REPUBLIKA.CO.ID, PALANGKA RAYA -- Berdasarkan Survei Nasional Literasi dan Edukasi Keuangan 2022, Tingkat Indeks Inklusi Keuangan Kalimantan Tengah berada di angka 81,30 persen dan Indeks Literasi Keuangan sebesar 32,73 persen. Kedua indeks tersebut berada di bawah indeks nasional yang tercatat masing-masing sebesar 85,10 persen dan 47,44 persen.
Dari hasil survei 2022 tersebut, Kepala OJK Kalteng Otto Fitriandy memaparkan dibandingkan dengan survei 2019, terdapat peningkatan indeks Inklusi Keuangan sebesar 6,5 persen, tapi penurunan pada tingkat literasi sebesar 3,49 persen. Kondisi ini yang membuat ketimpangan semakin tinggi antara indeks inklusi dan literasi keuangan yaitu sebesar 48,57 persen. Bisa diartikan hampir separuh dari masyarakat tidak memahami produk dan layanan keuangan yang mereka gunakan.
Baik mahasiswi maupun masyarakat perlu memahami karakteristik produk dan layanan jasa keuangan yang mempengaruhi keyakinan untuk menggunakan produk dan layanan jasa keuangan. "Dengan begitu, mereka nantinya dapat memilih produk keuangan yang tepat dan dibutuhkan dalam rangka merencanakan keuangannya, serta membawa manfaat dan meningkatkan kesejahteraan," kata Otto di Palangka Raya, Senin (29/5/2023).
Kepala Subbagian Edukasi dan Perlindungan Konsumen (EPK), OJK Kalimantan Tengah Ricky Chandra menambahkan, ciri-ciri maupun kerugian dari pinjaman online ilegal. Di antaranya seperti tidak memiliki izin resmi.
"Pinjaman online ilegal biasanya juga dalam pemberian syarat sangat mudah dengan melengkapi data dari KTP, foto diri maupun nomor rekening," kata Ricky.

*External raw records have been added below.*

-- ==== Sys2Proof/Tests/Slice0.lean ====
section
/-!
SUPPORT. Tests: ill-formed terms that WellFormed refuses, one word of every row of the opcode table written from the spec's encoding
tables, steps on small states, and for every statement states and operands that meet its hypotheses.
-/
namespace Sys2Proof.Tests
open Sys2Proof.Machine
set_option Elab.async false

/-! ### Small states -/

/-- The state an outcome gives. -/
def next (o : Out) : State := match o with | .next s => s | _ => State.reset

/-- The outcome is a next state. -/
def goes (o : Out) : Bool := match o with | .next _ => true | _ => false

/-- A computation succeeds with a value that passes a check. -/
def okWith {ε α : Type} (e : Except ε α) (p : α → Bool) : Bool := match e with | .ok a => p a | .error _ => false

/-- There is a value, and it passes a check. -/
def hasWith {α : Type} (e : Option α) (p : α → Bool) : Bool := match e with | some a => p a | none => false

/-- Every die runs the firmware, and its port has trained. -/
def booted : State :=
  { State.reset with dies := [0, 1, 2, 3].map fun i => (i, ({ firmware := true, lanes := 16 } : Die)) }

/-- Core 0 runs supervisor code. -/
def super : State := modCore booted fun c => { c with running := true, sup := true }

/-- A slice with the window and a range of HBM in its manifest. -/
def aSlice : Slice :=
  { id := 0x10000, core := 0, slot := 0, state := .resident, record := 0, deadline := 100, cls := 1, strict := false
    budget := some 5000, cohort := 1, entryDesc := 0, manifest := 0, wid := 0x123, widShape := 0x105, succ := 0, nsucc := 0
    regions := [{ base := 0x1000, extent := 0x100000, mode := 2 }, { base := 0xF0000000000000, extent := 0x400000, mode := 2 }] }

/-- A firing of the slice runs on core 0. -/
def user : State :=
  { modCore booted fun c => { c with running := true, sup := false, slice := some 0x10000 } with slices := [aSlice] }

/-- The state with X[r] = v. -/
def withX (s : State) (r : Reg) (v : Word) : State :=
  modCore s fun c => { c with regs := { c.regs with x := c.regs.x.setIfInBounds r.toNat v } }

/-- The state with registers 5, 6 and 7 set. -/
def with567 (s : State) (a b c : Word) : State := withX (withX (withX s 5 a) 6 b) 7 c

/-- Memory holds bytes from an address on. -/
def withMem (s : State) (a : Nat) (bs : List Byte) : State := { s with mem := memWrite s.mem a bs }

/-- A 1 GiB page at virtual address 0 with the given permission and format bits, at 0x4000_0000 in HBM; with SHADOW at
0x8000_0000. -/
def paged (s : State) (bits : Nat) : State :=
  let t := withMem (withMem s 0x10000 (leBytes 8 0x11001)) 0x11000 (leBytes 8 ((if bits / 512 % 2 = 1 then 0x80000000 else 0x40000000) + bits))
  modCore t fun c => { c with regs := { c.regs with ptBase := 0x10000 } }

/-- An address of the window. -/
def win (o : Nat) : Word := BitVec.ofNat 64 (0xF0000000000000 + o)

/-- A program of words at address 0 in the instruction cache. -/
def withCode (s : State) (ws : List Nat) : State :=
  modCore s fun c => { c with icache := [{ asid := 0, va := 0, data := (ws.flatMap fun w => leBytes 4 w) ++ List.replicate (64 - 4 * ws.length) 0 }] }

/-- One word of each row, its fields put at the places Tables 12.1 to 12.6 give. -/
theorem test_decode_sequencer_words_1 : [
    (0x01000000, .nop), (0x100A184D, .add 5 6 9 true false true), (0x110A184D, .sub 5 6 9 true false true),
    (0x120A184D, .mul 5 6 9 true false true), (0x130A184C, .mulh 5 6 9 true false), (0x140A184C, .div 5 6 9 true false),
    (0x150A184C, .rem 5 6 9 true false), (0x160A1849, .and 5 6 9 true), (0x170A1849, .or 5 6 9 true),
    (0x180A1849, .xor 5 6 9 true), (0x190A1849, .shl 5 6 9 true), (0x1A0A1849, .shr 5 6 9 true),
    (0x1B0A1849, .sha 5 6 9 true), (0x1C0A184C, .min 5 6 9 true false), (0x1D0A184C, .max 5 6 9 true false),
    (0x1E0A184C, .slt 5 6 9 true false), (0x1F0A1849, .seq 5 6 9 true), (0x200A1848, .sel 5 6 9),
    (0x210A1801, .clz 5 6 true), (0x220A1801, .popc 5 6 true), (0x230A1805, .ext 5 6 true 1), (0x240A184C, .bfx 5 6 9 true),
    (0x250A1848, .bfi 5 6 9), (0x260A184B, .lea 5 6 9 3), (0x270A1848, .hash 5 6 9), (0x280A1803, .widx 5 6 3),
    (0x300A1AA5, .addi 5 6 0x2A5), (0x310A1AA5, .andi 5 6 0x2A5), (0x320A1AA5, .ori 5 6 0x2A5),
    (0x330A1AA5, .xori 5 6 0x2A5), (0x340A1825, .shli 5 6 0x25), (0x350A1825, .shri 5 6 0x25)
  ].all (fun p : Nat × Instr => (decodeS p.1).toOption == some p.2) = true := by decide

/-- One word of each row, its fields put at the places Tables 12.1 to 12.6 give. -/
theorem test_decode_sequencer_words_2 : [
    (0x360A1825, .shai 5 6 0x25), (0x370A1AA5, .slti 5 6 0x2A5), (0x380BA2B3, .lil 5 0x1A2B3), (0x390BA2B3, .lis 5 0x1A2B3),
    (0x400A1A95, .ld 5 6 0xA5 1), (0x410A1A95, .ldn 5 6 0xA5 1), (0x420A1A95, .st 5 6 0xA5 1),
    (0x430A184D, .ldx 5 6 9 true 1), (0x440A1849, .stx 5 6 9 1), (0x45001695, .pref 5 0xA5 1), (0x460A1848, .swait 5 6 9),
    (0x470A1848, .sarm 5 6 9), (0x500A184B, .amo 5 6 9 3), (0x510A184B, .amow 5 6 9 3), (0x520A1848, .cas 5 6 9),
    (0x530A1848, .casw 5 6 9), (0x5400002B, .fence true false true 3), (0x550A1848, .barr 5 6 9), (0x560A1848, .publ 5 6 9),
    (0x570A1800, .rcsnap 5 6), (0x60F12345, .br 0xF12345), (0x61F12345, .call 0xF12345), (0x62001401, .jr 5 true),
    (0x630A1AA5, .beq 5 6 0x2A5), (0x640A1AA5, .bne 5 6 0x2A5), (0x650A1AA5, .blt 5 6 0x2A5), (0x660A1AA5, .bge 5 6 0x2A5),
    (0x670A1AA5, .bltn 5 6 0x2A5), (0x680A1AA5, .bgen 5 6 0x2A5), (0x690A02A5, .loop 5 0x2A5),
    (0x6A946A08, .rep 0x25 3 0xA 1), (0x6B000000, .endFiring)
  ].all (fun p : Nat × Instr => (decodeS p.1).toOption == some p.2) = true := by decide

/-- One word of each row, its fields put at the places Tables 12.1 to 12.6 give. -/
theorem test_decode_sequencer_words_3 : [
    (0x6B000001, .endDone), (0x6B000002, .endKill), (0x6C000000, .yield), (0x700A1849, .fadd 5 6 9 1),
    (0x710A184B, .fsub 5 6 9 3), (0x720A184B, .fmul 5 6 9 3), (0x730A184B, .fma 5 6 9 3), (0x740A1848, .fmin 5 6 9),
    (0x750A1848, .fmax 5 6 9), (0x760A184B, .fcmp 5 6 9 3), (0x770A184A, .fcvt 5 6 9 2), (0x780A1848, .spawn 5 6 9),
    (0x790A1849, .pushq 5 6 9 true), (0x7A0A1848, .popq 5 6 9), (0x7B0A1848, .notify 5 6 9), (0x800A1849, .cfld 5 6 9 1),
    (0x810A1801, .cfsw 5 6 1), (0x820A1849, .cfwv 5 6 9 1), (0x830A1800, .drain 5 6), (0x840A1848, .qwait 5 6 9),
    (0x850A184A, .inj 5 6 9 true false), (0x860A1848, .draw 5 6 9), (0x870A1848, .selvAssign 5 6 9),
    (0x870A1849, .selvOpen 5 6 9), (0x870A184A, .selvClose 5 6 9), (0x880A1848, .curd 5 6 9),
    (0x90200286, .xcopyCopy 2 5 6), (0x90204286, .xcopyFill 2 5 6), (0x91200286, .xgatherPort 2 5 6),
    (0x91204286, .xgatherMem 2 5 6), (0x92200286, .xscatterWrite 2 5 6), (0x92204286, .xscatterAdd 2 5 6)
  ].all (fun p : Nat × Instr => (decodeS p.1).toOption == some p.2) = true := by decide

/-- One word of each row, its fields put at the places Tables 12.1 to 12.6 give. -/
theorem test_decode_sequencer_words_4 : [
    (0x93200286, .xrowupd 2 5 6), (0x94200286, .xmigrate 2 5 6), (0x95500286, .xstream 5 5 6),
    (0x96000286, .xkvappAppend 0 5 6), (0x96004286, .xkvappEvict 0 5 6), (0x96008286, .xkvappFree 0 5 6),
    (0x97000286, .xkvsend 0 5 6), (0x98200286, .xlogAppend 2 5 6), (0x98204286, .xlogTrim 2 5 6),
    (0x98208286, .xlogStatus 2 5 6), (0x99200286, .xreduceSum 2 5 6), (0x99204286, .xreduceMax 2 5 6),
    (0x99208286, .xreduceMin 2 5 6), (0x9920C286, .xreduceGather 2 5 6), (0x9A200286, .xprefBound 2 5 6),
    (0x9A204286, .xprefUnbound 2 5 6), (0xA00A1849, .ttpar 5 6 9 1), (0xA10A1801, .ttclr 5 6 1),
    (0xA20A1801, .ttmask 5 6 1), (0xA30A1801, .ttpos 5 6 1), (0xA40A1849, .ttprune 5 6 9 1), (0xF000BEEF, .trap 0xBEEF),
    (0xF1000000, .eret), (0xF20A0021, .gets 5 0x21), (0xF3001408, .puts 5 8), (0xF4000000, .tlbiAll),
    (0xF4001401, .tlbiAsid 5), (0xF4001432, .tlbiPage 5 6), (0xF501A2B3, .brk 0x1A2B3), (0xF6000000, .idle)
  ].all (fun p : Nat × Instr => (decodeS p.1).toOption == some p.2) = true := by decide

Dia memaparkan, pinjaman online ilegal biasanya juga memiliki bunga atau biaya atau denda pinjaman tak terbatas, ancaman teror, penghinaan, pencemaran nama baik, hingga penyebaran foto dan video. Identitas pengurus dan alamat kantornya tidak jelas dan penawaran pinjaman melalui saluran komunikasi pribadi tanpa izin.